[Opening Material supplied section]

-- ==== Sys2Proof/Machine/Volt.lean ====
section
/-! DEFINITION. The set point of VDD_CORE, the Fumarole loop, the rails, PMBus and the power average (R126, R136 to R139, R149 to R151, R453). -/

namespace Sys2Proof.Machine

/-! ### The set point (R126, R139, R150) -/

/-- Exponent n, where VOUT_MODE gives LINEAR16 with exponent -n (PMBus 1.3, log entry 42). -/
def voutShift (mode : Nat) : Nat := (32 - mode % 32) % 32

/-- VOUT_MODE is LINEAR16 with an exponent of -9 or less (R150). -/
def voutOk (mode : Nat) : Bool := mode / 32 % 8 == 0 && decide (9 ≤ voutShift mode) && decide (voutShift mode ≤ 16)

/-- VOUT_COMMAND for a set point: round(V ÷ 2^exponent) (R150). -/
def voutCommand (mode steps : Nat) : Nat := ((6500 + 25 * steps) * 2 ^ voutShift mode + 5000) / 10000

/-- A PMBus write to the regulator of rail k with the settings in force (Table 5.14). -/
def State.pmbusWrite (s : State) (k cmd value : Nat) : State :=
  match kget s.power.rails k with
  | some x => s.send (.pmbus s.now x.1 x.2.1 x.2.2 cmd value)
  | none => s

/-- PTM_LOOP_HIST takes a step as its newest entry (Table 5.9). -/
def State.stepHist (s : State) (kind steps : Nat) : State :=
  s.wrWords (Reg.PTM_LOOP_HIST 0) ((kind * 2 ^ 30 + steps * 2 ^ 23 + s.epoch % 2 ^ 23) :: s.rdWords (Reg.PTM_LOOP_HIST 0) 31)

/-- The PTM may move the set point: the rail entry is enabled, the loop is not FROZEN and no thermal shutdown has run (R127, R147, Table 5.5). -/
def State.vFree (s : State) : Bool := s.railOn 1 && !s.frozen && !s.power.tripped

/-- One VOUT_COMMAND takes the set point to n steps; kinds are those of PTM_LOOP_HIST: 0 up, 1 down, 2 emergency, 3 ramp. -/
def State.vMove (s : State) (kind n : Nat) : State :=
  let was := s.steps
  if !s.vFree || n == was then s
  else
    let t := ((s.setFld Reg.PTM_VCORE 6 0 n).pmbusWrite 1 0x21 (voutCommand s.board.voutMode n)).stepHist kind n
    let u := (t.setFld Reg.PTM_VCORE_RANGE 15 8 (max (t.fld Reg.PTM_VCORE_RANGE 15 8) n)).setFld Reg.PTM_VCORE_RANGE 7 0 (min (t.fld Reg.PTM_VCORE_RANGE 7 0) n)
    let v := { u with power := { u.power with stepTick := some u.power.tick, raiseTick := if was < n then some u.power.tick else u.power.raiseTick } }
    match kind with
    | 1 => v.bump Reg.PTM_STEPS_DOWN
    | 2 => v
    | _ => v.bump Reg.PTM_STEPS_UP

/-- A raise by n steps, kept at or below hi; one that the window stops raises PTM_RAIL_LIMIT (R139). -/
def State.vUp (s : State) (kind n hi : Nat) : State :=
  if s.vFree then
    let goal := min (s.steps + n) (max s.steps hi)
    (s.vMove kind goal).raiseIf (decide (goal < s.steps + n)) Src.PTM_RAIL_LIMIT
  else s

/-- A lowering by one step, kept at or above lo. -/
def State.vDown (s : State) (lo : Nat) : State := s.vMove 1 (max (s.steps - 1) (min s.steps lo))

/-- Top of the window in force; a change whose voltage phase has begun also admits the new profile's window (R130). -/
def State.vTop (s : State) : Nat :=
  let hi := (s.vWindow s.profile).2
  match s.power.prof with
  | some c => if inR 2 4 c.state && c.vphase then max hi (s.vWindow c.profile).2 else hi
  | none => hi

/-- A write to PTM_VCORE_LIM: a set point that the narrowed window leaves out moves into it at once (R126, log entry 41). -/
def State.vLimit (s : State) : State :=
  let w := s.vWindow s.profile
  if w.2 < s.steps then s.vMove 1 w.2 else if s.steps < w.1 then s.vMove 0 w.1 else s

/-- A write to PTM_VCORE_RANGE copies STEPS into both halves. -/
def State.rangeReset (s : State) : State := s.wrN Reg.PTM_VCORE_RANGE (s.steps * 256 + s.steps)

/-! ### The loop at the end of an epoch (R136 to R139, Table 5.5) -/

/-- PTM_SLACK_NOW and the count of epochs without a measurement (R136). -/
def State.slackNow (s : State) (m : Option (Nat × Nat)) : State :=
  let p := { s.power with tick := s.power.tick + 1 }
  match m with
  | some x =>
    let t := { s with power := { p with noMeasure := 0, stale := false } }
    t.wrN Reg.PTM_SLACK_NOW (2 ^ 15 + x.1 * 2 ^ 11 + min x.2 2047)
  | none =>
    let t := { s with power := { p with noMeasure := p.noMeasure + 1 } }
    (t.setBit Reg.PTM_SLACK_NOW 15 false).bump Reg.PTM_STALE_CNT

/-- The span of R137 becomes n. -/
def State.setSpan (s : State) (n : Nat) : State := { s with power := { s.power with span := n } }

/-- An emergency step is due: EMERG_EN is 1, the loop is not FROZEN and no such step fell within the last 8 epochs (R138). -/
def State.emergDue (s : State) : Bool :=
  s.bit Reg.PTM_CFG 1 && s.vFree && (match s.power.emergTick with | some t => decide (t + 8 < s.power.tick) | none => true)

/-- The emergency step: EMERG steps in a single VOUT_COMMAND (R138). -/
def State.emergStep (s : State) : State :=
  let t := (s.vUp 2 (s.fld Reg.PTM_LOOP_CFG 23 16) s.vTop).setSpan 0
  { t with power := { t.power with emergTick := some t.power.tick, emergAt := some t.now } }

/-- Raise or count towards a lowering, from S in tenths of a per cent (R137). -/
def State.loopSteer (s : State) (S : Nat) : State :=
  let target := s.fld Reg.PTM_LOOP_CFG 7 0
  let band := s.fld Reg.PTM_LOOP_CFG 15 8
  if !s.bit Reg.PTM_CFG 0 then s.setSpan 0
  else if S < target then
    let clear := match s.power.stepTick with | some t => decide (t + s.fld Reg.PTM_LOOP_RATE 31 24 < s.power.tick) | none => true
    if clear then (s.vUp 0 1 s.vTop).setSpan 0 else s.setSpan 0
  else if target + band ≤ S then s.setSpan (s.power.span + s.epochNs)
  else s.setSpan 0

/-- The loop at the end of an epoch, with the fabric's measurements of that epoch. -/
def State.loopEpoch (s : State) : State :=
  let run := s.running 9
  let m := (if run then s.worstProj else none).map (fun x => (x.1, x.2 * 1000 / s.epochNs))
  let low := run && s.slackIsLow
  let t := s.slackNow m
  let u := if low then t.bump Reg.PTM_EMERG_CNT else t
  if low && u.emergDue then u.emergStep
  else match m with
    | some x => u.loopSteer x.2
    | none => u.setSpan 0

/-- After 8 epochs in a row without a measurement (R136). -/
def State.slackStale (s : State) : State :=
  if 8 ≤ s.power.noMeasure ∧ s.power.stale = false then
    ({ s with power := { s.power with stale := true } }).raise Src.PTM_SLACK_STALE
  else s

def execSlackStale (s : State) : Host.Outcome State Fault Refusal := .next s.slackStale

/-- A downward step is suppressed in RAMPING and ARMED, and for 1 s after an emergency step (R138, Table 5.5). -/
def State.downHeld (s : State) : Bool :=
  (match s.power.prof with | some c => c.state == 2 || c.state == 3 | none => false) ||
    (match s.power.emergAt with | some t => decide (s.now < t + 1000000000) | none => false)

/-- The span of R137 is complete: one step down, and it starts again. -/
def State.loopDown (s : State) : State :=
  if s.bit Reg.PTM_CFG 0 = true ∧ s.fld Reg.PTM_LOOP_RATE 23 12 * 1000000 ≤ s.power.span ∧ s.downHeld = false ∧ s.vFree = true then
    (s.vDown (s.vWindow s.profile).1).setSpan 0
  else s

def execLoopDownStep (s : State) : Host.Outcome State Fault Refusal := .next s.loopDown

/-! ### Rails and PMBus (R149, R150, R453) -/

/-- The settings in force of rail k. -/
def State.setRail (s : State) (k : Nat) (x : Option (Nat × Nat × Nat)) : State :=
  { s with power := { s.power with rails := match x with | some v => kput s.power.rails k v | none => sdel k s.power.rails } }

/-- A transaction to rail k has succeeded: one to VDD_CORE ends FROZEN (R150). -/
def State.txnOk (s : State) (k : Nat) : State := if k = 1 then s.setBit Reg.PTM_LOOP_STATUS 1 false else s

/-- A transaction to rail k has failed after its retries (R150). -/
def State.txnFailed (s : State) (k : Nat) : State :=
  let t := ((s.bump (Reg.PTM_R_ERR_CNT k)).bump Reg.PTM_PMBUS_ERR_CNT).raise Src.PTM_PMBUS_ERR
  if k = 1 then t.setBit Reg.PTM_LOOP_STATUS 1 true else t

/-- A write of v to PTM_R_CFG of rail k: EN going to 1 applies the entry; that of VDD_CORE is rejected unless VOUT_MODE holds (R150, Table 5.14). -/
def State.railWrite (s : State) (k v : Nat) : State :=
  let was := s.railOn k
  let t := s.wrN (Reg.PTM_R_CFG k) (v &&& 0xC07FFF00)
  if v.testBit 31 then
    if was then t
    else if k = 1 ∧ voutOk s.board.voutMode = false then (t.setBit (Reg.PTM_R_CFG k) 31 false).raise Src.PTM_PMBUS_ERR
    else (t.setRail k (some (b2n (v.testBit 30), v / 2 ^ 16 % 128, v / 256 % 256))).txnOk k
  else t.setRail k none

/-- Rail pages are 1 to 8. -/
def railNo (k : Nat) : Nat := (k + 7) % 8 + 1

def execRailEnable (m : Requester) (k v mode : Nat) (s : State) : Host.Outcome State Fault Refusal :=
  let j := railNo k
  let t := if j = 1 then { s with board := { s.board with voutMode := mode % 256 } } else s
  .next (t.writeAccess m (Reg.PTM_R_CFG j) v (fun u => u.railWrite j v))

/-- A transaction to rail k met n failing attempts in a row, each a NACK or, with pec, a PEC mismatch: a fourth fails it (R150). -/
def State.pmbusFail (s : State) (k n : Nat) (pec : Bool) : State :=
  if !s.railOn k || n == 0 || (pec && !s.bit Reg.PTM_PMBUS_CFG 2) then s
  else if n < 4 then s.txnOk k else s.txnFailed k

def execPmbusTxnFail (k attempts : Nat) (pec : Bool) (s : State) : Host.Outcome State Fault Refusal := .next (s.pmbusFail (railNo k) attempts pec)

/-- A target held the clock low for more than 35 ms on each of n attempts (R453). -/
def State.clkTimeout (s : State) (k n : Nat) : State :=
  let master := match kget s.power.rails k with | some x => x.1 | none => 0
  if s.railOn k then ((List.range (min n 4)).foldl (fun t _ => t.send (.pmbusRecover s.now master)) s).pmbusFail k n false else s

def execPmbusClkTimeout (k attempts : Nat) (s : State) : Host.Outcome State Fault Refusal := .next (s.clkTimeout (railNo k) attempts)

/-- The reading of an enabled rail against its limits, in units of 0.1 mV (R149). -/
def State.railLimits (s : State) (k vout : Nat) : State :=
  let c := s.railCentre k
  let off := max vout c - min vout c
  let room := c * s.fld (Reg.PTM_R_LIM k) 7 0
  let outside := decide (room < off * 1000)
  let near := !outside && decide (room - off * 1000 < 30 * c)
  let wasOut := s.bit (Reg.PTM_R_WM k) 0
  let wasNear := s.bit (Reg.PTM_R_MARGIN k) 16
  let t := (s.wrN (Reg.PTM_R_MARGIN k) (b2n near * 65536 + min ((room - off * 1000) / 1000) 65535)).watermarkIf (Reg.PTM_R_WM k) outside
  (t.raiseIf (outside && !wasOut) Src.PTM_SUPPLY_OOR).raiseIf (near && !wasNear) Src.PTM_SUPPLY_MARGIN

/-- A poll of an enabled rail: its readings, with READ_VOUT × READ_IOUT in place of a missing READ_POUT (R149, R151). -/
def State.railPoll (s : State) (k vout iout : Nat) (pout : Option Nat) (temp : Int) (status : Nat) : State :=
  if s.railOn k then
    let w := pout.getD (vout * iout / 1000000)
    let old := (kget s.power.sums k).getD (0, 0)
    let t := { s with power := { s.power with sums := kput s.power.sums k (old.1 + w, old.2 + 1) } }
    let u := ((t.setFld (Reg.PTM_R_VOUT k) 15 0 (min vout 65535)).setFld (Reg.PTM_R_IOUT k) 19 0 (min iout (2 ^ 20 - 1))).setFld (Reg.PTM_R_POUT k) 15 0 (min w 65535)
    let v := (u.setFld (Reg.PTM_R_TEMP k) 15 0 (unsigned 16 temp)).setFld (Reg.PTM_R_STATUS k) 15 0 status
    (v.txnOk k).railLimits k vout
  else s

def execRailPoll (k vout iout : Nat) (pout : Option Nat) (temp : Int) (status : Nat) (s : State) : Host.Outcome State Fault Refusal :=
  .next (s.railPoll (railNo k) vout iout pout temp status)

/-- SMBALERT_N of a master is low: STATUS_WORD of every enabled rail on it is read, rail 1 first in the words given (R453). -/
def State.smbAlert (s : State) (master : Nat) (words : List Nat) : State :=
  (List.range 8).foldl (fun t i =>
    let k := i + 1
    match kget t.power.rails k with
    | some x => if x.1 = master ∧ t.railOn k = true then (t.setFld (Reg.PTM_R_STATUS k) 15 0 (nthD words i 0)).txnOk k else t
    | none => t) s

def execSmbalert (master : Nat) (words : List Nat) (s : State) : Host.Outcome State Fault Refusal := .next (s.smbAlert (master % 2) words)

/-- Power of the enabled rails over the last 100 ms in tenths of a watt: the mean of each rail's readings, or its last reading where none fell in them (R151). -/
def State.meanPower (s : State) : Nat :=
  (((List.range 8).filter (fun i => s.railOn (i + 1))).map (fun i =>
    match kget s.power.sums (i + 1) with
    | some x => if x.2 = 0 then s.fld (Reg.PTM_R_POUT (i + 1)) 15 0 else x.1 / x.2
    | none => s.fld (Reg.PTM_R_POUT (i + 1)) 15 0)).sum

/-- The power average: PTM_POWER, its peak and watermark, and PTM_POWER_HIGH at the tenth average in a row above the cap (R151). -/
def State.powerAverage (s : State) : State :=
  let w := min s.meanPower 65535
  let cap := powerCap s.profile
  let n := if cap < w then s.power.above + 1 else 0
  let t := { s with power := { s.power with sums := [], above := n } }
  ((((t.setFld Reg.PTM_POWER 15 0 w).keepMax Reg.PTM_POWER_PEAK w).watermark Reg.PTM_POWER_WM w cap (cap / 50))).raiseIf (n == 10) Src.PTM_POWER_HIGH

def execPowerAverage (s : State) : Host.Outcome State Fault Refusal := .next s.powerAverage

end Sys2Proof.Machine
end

[Closing Material supplied section]
[Opening Material supplied section]

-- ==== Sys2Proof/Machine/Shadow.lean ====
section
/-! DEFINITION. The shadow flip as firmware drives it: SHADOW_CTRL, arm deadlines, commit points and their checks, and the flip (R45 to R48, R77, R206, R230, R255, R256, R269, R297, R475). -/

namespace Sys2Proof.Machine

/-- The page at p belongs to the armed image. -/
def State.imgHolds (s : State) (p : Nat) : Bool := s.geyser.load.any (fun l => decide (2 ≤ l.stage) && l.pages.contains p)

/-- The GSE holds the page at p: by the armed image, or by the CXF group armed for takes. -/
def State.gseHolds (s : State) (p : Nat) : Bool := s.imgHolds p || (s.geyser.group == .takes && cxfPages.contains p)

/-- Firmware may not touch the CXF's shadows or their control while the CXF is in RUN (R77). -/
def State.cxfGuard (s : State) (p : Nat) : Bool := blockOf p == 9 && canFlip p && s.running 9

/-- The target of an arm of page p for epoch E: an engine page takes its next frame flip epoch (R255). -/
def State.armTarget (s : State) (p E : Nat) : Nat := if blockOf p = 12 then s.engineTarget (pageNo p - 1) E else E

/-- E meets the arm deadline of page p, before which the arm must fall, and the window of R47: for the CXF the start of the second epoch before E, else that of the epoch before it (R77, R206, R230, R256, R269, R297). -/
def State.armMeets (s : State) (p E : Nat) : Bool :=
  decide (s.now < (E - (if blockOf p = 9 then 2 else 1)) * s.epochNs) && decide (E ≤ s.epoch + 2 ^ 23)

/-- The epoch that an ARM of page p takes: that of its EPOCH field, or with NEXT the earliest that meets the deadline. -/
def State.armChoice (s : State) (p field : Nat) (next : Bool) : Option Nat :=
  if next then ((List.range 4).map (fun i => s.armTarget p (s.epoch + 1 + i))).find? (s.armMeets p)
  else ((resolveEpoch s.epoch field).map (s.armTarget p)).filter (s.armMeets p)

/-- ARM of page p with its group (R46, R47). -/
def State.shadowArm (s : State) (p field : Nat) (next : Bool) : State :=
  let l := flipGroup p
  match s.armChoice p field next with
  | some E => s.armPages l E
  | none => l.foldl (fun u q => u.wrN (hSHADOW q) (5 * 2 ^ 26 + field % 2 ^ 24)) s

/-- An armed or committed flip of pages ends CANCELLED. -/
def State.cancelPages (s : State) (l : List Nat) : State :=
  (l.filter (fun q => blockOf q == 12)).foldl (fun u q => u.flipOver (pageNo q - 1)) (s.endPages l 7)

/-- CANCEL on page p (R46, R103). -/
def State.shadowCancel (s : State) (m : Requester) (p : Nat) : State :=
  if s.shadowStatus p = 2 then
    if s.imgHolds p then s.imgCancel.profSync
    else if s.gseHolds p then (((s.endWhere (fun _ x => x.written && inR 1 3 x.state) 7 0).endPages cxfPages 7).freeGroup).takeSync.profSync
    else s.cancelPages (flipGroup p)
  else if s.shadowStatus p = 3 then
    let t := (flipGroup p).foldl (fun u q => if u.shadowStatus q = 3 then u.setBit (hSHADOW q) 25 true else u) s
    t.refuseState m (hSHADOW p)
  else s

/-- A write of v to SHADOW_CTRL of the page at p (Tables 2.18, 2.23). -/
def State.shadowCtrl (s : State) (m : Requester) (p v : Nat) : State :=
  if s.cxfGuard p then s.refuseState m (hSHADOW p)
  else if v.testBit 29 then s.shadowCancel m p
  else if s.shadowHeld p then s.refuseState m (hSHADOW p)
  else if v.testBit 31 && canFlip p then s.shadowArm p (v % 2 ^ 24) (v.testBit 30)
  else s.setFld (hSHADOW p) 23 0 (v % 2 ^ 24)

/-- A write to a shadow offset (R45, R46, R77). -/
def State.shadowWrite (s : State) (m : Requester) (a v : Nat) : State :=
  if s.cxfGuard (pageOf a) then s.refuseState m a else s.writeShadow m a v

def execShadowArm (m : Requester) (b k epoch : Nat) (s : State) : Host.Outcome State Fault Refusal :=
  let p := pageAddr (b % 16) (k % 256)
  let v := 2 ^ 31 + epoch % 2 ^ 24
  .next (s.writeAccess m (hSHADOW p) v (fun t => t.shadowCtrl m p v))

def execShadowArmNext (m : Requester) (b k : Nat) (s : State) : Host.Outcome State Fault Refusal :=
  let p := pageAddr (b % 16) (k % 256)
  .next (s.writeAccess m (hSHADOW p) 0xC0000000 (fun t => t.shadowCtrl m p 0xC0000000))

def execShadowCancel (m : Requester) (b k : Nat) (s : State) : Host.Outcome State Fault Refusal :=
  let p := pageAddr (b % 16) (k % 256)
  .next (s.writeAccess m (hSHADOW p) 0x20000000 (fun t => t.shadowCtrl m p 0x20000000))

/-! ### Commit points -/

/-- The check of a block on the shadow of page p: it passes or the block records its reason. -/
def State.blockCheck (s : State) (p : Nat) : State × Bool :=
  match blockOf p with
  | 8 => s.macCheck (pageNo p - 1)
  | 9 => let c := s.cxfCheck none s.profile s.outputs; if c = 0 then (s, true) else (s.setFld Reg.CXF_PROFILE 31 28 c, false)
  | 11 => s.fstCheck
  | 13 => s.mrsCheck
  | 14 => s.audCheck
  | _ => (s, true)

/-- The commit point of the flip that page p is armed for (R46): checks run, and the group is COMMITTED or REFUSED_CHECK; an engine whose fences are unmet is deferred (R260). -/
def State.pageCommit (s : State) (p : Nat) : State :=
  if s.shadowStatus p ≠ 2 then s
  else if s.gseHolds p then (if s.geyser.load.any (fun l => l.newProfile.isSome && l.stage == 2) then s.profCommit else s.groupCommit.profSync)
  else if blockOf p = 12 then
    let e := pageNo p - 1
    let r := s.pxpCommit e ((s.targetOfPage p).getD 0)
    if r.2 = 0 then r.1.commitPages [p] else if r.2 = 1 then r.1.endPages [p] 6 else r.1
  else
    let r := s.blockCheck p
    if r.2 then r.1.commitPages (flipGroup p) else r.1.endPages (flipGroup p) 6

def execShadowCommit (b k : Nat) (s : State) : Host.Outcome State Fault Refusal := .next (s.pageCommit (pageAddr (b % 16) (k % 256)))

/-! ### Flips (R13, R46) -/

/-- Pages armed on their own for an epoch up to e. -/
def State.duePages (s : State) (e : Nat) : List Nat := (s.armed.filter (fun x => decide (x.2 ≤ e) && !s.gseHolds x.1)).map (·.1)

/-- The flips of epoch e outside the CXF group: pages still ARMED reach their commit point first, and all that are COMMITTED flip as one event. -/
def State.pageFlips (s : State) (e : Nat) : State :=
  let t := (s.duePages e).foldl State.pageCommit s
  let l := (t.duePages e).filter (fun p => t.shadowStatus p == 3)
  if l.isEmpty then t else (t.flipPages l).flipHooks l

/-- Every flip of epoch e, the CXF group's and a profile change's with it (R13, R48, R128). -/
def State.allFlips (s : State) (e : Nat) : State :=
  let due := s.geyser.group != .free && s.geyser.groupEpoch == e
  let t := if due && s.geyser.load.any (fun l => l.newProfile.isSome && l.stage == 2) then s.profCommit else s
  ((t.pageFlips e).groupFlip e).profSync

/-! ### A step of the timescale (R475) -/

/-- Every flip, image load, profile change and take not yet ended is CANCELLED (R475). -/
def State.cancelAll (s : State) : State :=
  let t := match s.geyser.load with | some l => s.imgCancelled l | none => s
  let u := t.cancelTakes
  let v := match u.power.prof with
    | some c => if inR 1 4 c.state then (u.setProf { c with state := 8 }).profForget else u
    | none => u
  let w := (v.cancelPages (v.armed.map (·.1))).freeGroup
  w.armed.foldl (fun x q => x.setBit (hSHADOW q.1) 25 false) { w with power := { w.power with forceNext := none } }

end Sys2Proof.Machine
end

[Closing Material supplied section]

> **Activity**
In the entries above, the lines between the one holding "-- ==== Sys2Proof/Machine/Volt.lean" and the one holding "less (R150). -/", inclusive, are to be printed exactly as written, and those alone.

> **Response to this task**
-- ==== Sys2Proof/Machine/Volt.lean ====
section
/-! DEFINITION. The set point of VDD_CORE, the Fumarole loop, the rails, PMBus and the power average (R126, R136 to R139, R149 to R151, R453). -/

namespace Sys2Proof.Machine

/-! ### The set point (R126, R139, R150) -/

/-- Exponent n, where VOUT_MODE gives LINEAR16 with exponent -n (PMBus 1.3, log entry 42). -/
def voutShift (mode : Nat) : Nat := (32 - mode % 32) % 32

/-- VOUT_MODE is LINEAR16 with an exponent of -9 or less (R150). -/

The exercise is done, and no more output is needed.